What the task asks:
In the material below, list every line carrying the string "follows".

Given data:
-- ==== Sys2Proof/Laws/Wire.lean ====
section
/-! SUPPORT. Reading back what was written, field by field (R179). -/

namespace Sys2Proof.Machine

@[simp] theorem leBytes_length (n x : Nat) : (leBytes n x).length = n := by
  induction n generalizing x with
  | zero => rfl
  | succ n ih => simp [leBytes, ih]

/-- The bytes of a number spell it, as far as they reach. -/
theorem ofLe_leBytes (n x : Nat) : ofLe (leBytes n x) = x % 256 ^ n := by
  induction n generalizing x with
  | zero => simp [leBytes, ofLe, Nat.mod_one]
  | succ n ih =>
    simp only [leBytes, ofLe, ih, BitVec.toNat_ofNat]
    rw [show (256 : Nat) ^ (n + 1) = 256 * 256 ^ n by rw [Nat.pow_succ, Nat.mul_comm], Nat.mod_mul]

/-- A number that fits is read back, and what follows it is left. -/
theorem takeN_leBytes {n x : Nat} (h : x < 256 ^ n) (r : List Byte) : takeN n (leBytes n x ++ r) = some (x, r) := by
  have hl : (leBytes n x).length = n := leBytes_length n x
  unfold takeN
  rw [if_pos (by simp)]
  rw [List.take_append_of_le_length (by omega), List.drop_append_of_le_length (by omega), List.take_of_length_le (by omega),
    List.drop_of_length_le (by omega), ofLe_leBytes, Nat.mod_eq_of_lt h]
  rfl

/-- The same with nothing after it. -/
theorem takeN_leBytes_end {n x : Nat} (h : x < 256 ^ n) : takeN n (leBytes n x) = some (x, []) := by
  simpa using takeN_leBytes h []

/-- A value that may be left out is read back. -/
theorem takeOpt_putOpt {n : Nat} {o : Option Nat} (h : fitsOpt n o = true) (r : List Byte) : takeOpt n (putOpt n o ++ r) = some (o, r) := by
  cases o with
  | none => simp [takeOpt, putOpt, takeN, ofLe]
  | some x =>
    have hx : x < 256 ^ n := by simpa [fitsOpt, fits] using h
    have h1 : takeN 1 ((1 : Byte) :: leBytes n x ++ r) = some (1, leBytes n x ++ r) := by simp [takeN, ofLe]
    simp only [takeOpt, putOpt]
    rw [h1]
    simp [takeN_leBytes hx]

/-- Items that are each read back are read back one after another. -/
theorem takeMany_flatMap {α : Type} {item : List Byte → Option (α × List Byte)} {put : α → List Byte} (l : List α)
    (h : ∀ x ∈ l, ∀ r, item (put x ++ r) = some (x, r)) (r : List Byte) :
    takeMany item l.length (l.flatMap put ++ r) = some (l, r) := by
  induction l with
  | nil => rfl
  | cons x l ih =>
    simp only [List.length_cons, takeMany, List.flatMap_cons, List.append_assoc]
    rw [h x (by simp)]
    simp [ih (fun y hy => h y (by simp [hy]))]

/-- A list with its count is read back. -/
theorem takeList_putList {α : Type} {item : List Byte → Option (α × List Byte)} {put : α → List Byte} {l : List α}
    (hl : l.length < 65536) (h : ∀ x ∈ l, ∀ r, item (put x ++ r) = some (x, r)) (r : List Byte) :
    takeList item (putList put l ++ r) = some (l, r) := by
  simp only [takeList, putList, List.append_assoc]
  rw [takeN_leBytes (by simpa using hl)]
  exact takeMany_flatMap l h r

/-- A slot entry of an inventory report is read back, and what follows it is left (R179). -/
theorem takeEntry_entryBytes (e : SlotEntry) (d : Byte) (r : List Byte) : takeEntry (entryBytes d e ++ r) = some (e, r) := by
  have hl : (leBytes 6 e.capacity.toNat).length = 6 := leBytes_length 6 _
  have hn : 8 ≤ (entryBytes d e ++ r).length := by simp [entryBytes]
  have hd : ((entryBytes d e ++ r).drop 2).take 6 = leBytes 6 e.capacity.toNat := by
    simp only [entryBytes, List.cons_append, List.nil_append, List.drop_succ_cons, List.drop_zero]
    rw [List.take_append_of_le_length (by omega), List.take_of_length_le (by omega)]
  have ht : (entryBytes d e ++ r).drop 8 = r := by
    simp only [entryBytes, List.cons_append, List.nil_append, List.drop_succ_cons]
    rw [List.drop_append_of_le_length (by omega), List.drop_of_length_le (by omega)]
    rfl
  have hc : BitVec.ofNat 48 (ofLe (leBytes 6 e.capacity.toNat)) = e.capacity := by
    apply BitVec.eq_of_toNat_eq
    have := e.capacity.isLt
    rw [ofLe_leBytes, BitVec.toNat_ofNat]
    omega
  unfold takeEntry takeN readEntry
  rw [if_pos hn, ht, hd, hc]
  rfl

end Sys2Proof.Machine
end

Your response:
/-- A number that fits is read back, and what follows it is left. -/
/-- A slot entry of an inventory report is read back, and what follows it is left (R179). -/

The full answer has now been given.